§ **Work instructions**
Lines from the beginning of the data through the line containing "waited go out. -/" are to be copied exactly, with no other line included.

════════════════

-- ==== Sys2Proof/Machine/EvFabric.lean ====
section
/-! DEFINITION. EvFabric.lean: the peer fabric (R146 to R149, R244 to R247): flits that arrive, requests of peers, answers
of peers, barrier flits, and peers that are lost. -/
namespace Sys2Proof.Machine

/-! ### Lost peers (R149) -/

/-- A request is answered, with a word or an acknowledgement: its item moves on, and requests that waited go out. -/
def answerReq (s : State) (r : RemoteReq) (mw : MWord) : State :=
  let s := { s with rreqs := s.rreqs.filter fun q => q.id != r.id }
  let it := itemAt s r.core r.acc
  let s := match it.map (·.body) with
    | some (.copyUnit cmd unit write) => endItem (copyAnswer s r.core cmd unit r.w write mw) r.core r.acc
    | some (.feRead w) =>
      endItem (modFn s ((it.map (·.fn)).getD 0) fun f => { f with fetched := f.fetched ++ [(w, mw)] }) r.core r.acc
    | _ => resendWaiting (answerItem s r.core r.acc r.ins r.id r.w mw false) r.core
  pumpRemote (resetStep s r.fn)

/-- What a request to a lost peer ends with: a poisoned zero where a value is waited for. A store is dropped, and counts as
performed (R149). -/
def lostWord0 (r : RemoteReq) : MWord := if r.op.extractLsb' 4 2 = 0 ∨ r.op.extractLsb' 4 2 = 3 then { pois := true } else {}

/-- A function has a request to a lost word in flight, or an armed object that includes a lost peer d. -/
def concerns (s : State) (fn d : Nat) : Bool :=
  (s.rreqs.any fun r => r.dev == d && lostWord s r.w && r.fn == fn) || (fnAt s fn).colls.any fun e => e.2.en && e.2.peers.getLsbD d

/-- Loads of a core keep nothing of a lost word's instruction lane: every word that has come ends with value 0 and poison (R149). -/
def loseLoads (s : State) (c : Nat) : State :=
  modItems s c fun xs => xs.map fun i => match i.body with
    | .load sh ws got dsts acq =>
      if ws.any (lostWord s) then { i with body := .load sh ws (got.map fun e => (e.1, { pois := true })) dsts acq } else i
    | _ => i

/-- A peer has been marked lost: what is in flight to its lost words ends with poisoned zeros or counts as performed, objects that
include it report it, whether armed or not, and the functions concerned get an error record (R149, R247). -/
def peerDrop (s : State) (d : Nat) : State :=
  let fns := (List.range 33).filter fun n => concerns s n d
  let flag := fun (o : Coll) => if o.peers.getLsbD d then { o with lost := true } else o
  let s := { s with fns := s.fns.map fun (n, f) => (n, { f with colls := f.colls.map fun e => (e.1, flag e.2) }) }
  let s := fns.foldl (fun s n => errorRecord s n (BitVec.ofNat 64 d) 0 0) s
  let gone := s.rreqs.filter fun r => r.dev == d && lostWord s r.w
  let s := ((gone.map (·.core)).eraseDups).foldl loseLoads s
  gone.foldl (fun s r => answerReq s r (lostWord0 r)) s

/-- A peer is marked lost. -/
def markLost (s : State) (d : Nat) : State :=
  if s.lost.contains d then s else peerDrop { s with lost := s.lost ++ [d] } d

/-- A peer is marked lost for the addresses that one of its functions serves (R243). -/
def markLostFn (s : State) (d fn : Nat) : State :=
  if s.lostFns.contains (d, fn) then s else peerDrop { s with lostFns := s.lostFns ++ [(d, fn)] } d

/-- RESET_NOTICE_RECEIVE. The peer is lost for the addresses that the function that was reset served; which those are is the peer's
own matter. DESIGN CHOICE (log 17). -/
def execResetNoticeReceive (dev fn : Nat) (s : State) : Host.Outcome State Fault Refusal :=
  let came := fun (m : FabMsg) => m.kind == 4 && m.dev == dev && m.q0 == BitVec.ofNat 64 fn
  .next (if 64 ≤ dev ∨ dev = s.devid then s else markLostFn { s with rin := s.rin.filter fun m => !came m } dev fn)

/-- FABRIC_LIMIT_EXPIRY: 131,072 cycles after its issue a request is not answered (R245). One of a function in reset, and one to a
peer that is lost already, is dropped (R149, R243). -/
def execFabricLimitExpiry (n : Nat) (s : State) : Host.Outcome State Fault Refusal :=
  .next (match s.rreqs.find? fun r => r.id == n with
    | some r =>
      if (fnAt s r.fn).resetting then answerReq s r (lostWord0 r)
      else if lostWord s r.w then answerReq (errorRecord s r.fn (BitVec.ofNat 64 r.dev) 0 0) r (lostWord0 r)
      else if r.since + 131072 ≤ s.now then markLost s r.dev
      else s
    | none => s)

/-- A link goes down. Peers that no link reaches any longer are lost, and requests find other links (R246). DEDUCED (log 95). -/
def linkDown (s : State) (i : Nat) : State :=
  let was := (List.range 64).filter fun d => d != s.devid && (linkFor s d 0).isSome
  let s := modLink s i fun l => { l with down := true }
  pumpRemote ((was.filter fun d => (linkFor s d 0).isNone).foldl markLost s)

/-- LINK_FAILURE. -/
def execLinkFailure (link : Nat) (s : State) : Host.Outcome State Fault Refusal :=
  .next (if linkUp s link && decide (link < 16) then linkDown s link else s)

/-! ### Flits (R244, R245) -/

/-- A device asks for the resending of flits from a sequence number on (log 16). -/
def askResend (s : State) (i dev : Nat) (seq : BitVec 12) : State :=
  sendFlit s i dev 4 [seq.zeroExtend 64, (1 : DWord) <<< (63 : Nat), 0]

/-- Word k of a flit, and its SEQ. -/
def flitWord (b : List Byte) (k : Nat) : DWord := wordOfBytes ((b.drop (8 * k)).take 8)
def flitSeq (b : List Byte) : BitVec 12 := (flitWord b 0).extractLsb' 0 12

/-- Flits that a link has sent, from a sequence number on, go out again as they were, at most the newest 2,048. -/
def resend (s : State) (i : Nat) (seq : BitVec 12) : State :=
  let mine := s.fout.filter fun e => e.1 == i
  let again := mine.filter fun e => decide ((flitSeq e.2 - seq).toNat < 2048) && decide (((linkAt s i).txSeq - flitSeq e.2).toNat ≤ 2048)
  { s with fout := s.fout ++ again }

/-- An operation takes a second operand (R244). DEDUCED (log 97). -/
def twoOperands (q1 : DWord) : Bool :=
  decide (2 ≤ bitsOf q1 61 2) && (match decAOp ((q1.extractLsb' 57 4)) with | some .cas32 | some .cas64 => true | _ => false)

/-- The messages of a flit's slots. The slot behind an operation of two operands holds the second one. -/
def slotMsgs (kind dev n : Nat) (b : List Byte) : Nat → Nat → List FabMsg
  | 0, _ => []
  | fuel + 1, i =>
    if 10 ≤ i then []
    else
      let q := fun (k : Nat) => flitWord b (1 + 3 * i + k)
      if !(q 1).getLsbD 63 then slotMsgs kind dev n b fuel (i + 1)
      else if kind == 1 && twoOperands (q 1) then
        (if 9 ≤ i then [] else [{ id := n + i, dev := dev, kind := kind, q0 := q 0, q1 := q 1, q2 := q 2, second := q 3 }])
          ++ slotMsgs kind dev n b fuel (i + 2)
      else { id := n + i, dev := dev, kind := kind, q0 := q 0, q1 := q 1, q2 := q 2 } :: slotMsgs kind dev n b fuel (i + 1)

/-- A flit that passes its CRC and stands next in order is taken in. DEDUCED (log 19). -/
def takeFlit (s : State) (i : Nat) (b : List Byte) : State :=
  let h := flitWord b 0
  let dev := bitsOf h 24 6
  let kind := bitsOf h 36 4
  let s := modLink s i fun l => { l with rxSeq := flitSeq b, fails := 0, credits := l.credits + bitsOf h 40 8 }
  let ms := slotMsgs kind dev s.nid b 10 0
  let s := { s with nid := s.nid + 10 }
  match kind with
  | 1 | 2 | 3 => { s with rin := s.rin ++ ms }
  | 4 => ms.foldl (fun s m => if m.q1.getLsbD 0 then { s with rin := s.rin ++ [m] } else resend s i (m.q0.extractLsb' 0 12)) s
  | _ => s

/-- FLIT_RECEIVE. A flit that fails its CRC, or comes ahead of its turn, is discarded and asked for again; with eight failed
resends of one flit the link goes down. One that came before, or is for another device, is discarded. -/
def execFlitReceive (link : Nat) (flit : List Byte) (s : State) : Host.Outcome State Fault Refusal :=
  .next (if 16 ≤ link || !linkUp s link || flit.length != 256 then s
    else
      let l := linkAt s link
      let next := l.rxSeq + 1
      if wordOfBytes (flit.drop 248) != crc64 (flit.take 248) then
        if 8 ≤ l.fails then linkDown s link
        else askResend (modLink s link fun l => { l with fails := l.fails + 1 }) link (bitsOf (flitWord flit 0) 24 6) next
      else if bitsOf (flitWord flit 0) 30 6 ≠ s.devid then s
      else if flitSeq flit = next then takeFlit s link flit
      else if (flitSeq flit - next).toNat < 2048 then askResend s link (bitsOf (flitWord flit 0) 24 6) next
      else s)

/-! ### Messages of peers -/

/-- A message of a kind, if none of its device and kind came before it. -/
def rinAt (s : State) (n kind : Nat) : Option FabMsg :=
  match s.rin.find? fun m => m.id == n && m.kind == kind with
  | some m => if s.rin.any fun x => x.kind == kind && x.dev == m.dev && decide (x.id < m.id) then none else some m
  | none => none

def takeRin (s : State) (n : Nat) : State := { s with rin := s.rin.filter fun m => m.id != n }

/-- A request is inside one of the 16 import windows that take its device (R246). -/
def importOk (s : State) (dev addr : Nat) : Bool :=
  s.impWins.any fun e => decide (e.1 < 16) && decide (e.2.base.toNat ≤ addr) && decide (addr + 8 ≤ e.2.base.toNat + e.2.size.toNat)
    && e.2.devs.getLsbD dev

/-- What a request asks of its home (R147, R244). A write of no bytes is a rank clear, and one with OP[0] set a copy's (log 8). -/
def reqKind (m : FabMsg) : Option MsgKind :=
  let mask : BitVec 8 := m.q1.extractLsb' 49 8
  let rank : Rank := ⟨m.dev, bitsOf m.q2 16 8, bitsOf m.q2 24 7, bitsOf m.q2 31 6⟩
  match bitsOf m.q1 61 2 with
  | 0 => some .read
  | 1 => some (if mask = 0 then .rankClear
      else if m.q1.getLsbD 57 then .copied mask { data := m.q0, pois := m.q1.getLsbD 58, tagd := false }
      else .ranked rank mask { data := m.q0, tagd := false })
  | _ => (decAOp (m.q1.extractLsb' 57 4)).map fun o => .atomic o m.q0 m.second (if mask = 0xF0 then 4 else 0)

/-- REMOTE_REQUEST_RECEIVE: the request goes to its home slice in this device's stacked memory (log 18), or it is refused. -/
def execRemoteRequestReceive (n : Nat) (s : State) : Host.Outcome State Fault Refusal :=
  .next (match rinAt s n 1 with
    | none => s
    | some m =>
      let s := takeRin s n
      let w := bitsOf m.q1 0 49
      let tag : BitVec 16 := m.q2.extractLsb' 0 16
      let refuse := sendTo s m.dev (homeSlice s w) 2
        [0, (tag.zeroExtend 64 : DWord) ||| (3 : DWord) <<< (16 : Nat) ||| (1 : DWord) <<< (63 : Nat), 0]
      match importOk s m.dev (8 * w), reqKind m with
      | true, some k =>
        sendMsg s { id := 0, src := .fabric m.dev tag (bitsOf m.q2 16 8) (bitsOf m.q2 24 7) (bitsOf m.q2 31 6), fn := 0, w := w,
                    kind := k, alloc := .normal, acc := 1 }
      | _, _ => errorRecord refuse 0 (BitVec.ofNat 64 (8 * w)) 0 0)

/-- REMOTE_RESPONSE_RECEIVE: of a refused request a load takes a poisoned zero, and an error record goes out (R246). -/
def execRemoteResponseReceive (n : Nat) (s : State) : Host.Outcome State Fault Refusal :=
  .next (match rinAt s n 2 with
    | none => s
    | some m =>
      let s := takeRin s n
      match s.rreqs.find? fun r => r.sent && r.dev == m.dev && r.id % 65536 == bitsOf m.q1 0 16 with
      | none => s
      | some r =>
        let refused := m.q1.getLsbD 17
        let s := if refused then errorRecord s r.fn (BitVec.ofNat 64 (8 * peerWord r.w)) 0 0 else s
        answerReq s r (if refused then { pois := true } else { data := m.q0, pois := m.q1.getLsbD 16 }))

/-- BARRIER_FLIT_RECEIVE (R247). A flit of the generation after the current one is kept for it. -/
def execBarrierFlitReceive (n : Nat) (s : State) : Host.Outcome State Fault Refusal :=
  .next (match rinAt s n 3 with
    | none => s
    | some m =>
      let s := takeRin s n
      let fn := bitsOf m.q0 6 26
      let i := bitsOf m.q0 0 6
      let o := collAt s fn i
      let gen : Word := m.q1.extractLsb' 0 32
      if 33 ≤ fn then s
      else if !o.peers.getLsbD m.dev then errorRecord s fn (BitVec.ofNat 64 m.dev) 0 0
      else if gen = o.gen then
        modColl s fn i fun o => let o := { o with got := o.got ||| (1 : DWord) <<< m.dev }; if o.en then collSettle o else o
      else if gen = o.gen + 1 then modColl s fn i fun o => { o with gotNext := o.gotNext ||| (1 : DWord) <<< m.dev }
      else s)

end Sys2Proof.Machine
end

════════════════

§ **The completed task**
-- ==== Sys2Proof/Machine/EvFabric.lean ====
section
/-! DEFINITION. EvFabric.lean: the peer fabric (R146 to R149, R244 to R247): flits that arrive, requests of peers, answers
of peers, barrier flits, and peers that are lost. -/
namespace Sys2Proof.Machine

/-! ### Lost peers (R149) -/

/-- A request is answered, with a word or an acknowledgement: its item moves on, and requests that waited go out. -/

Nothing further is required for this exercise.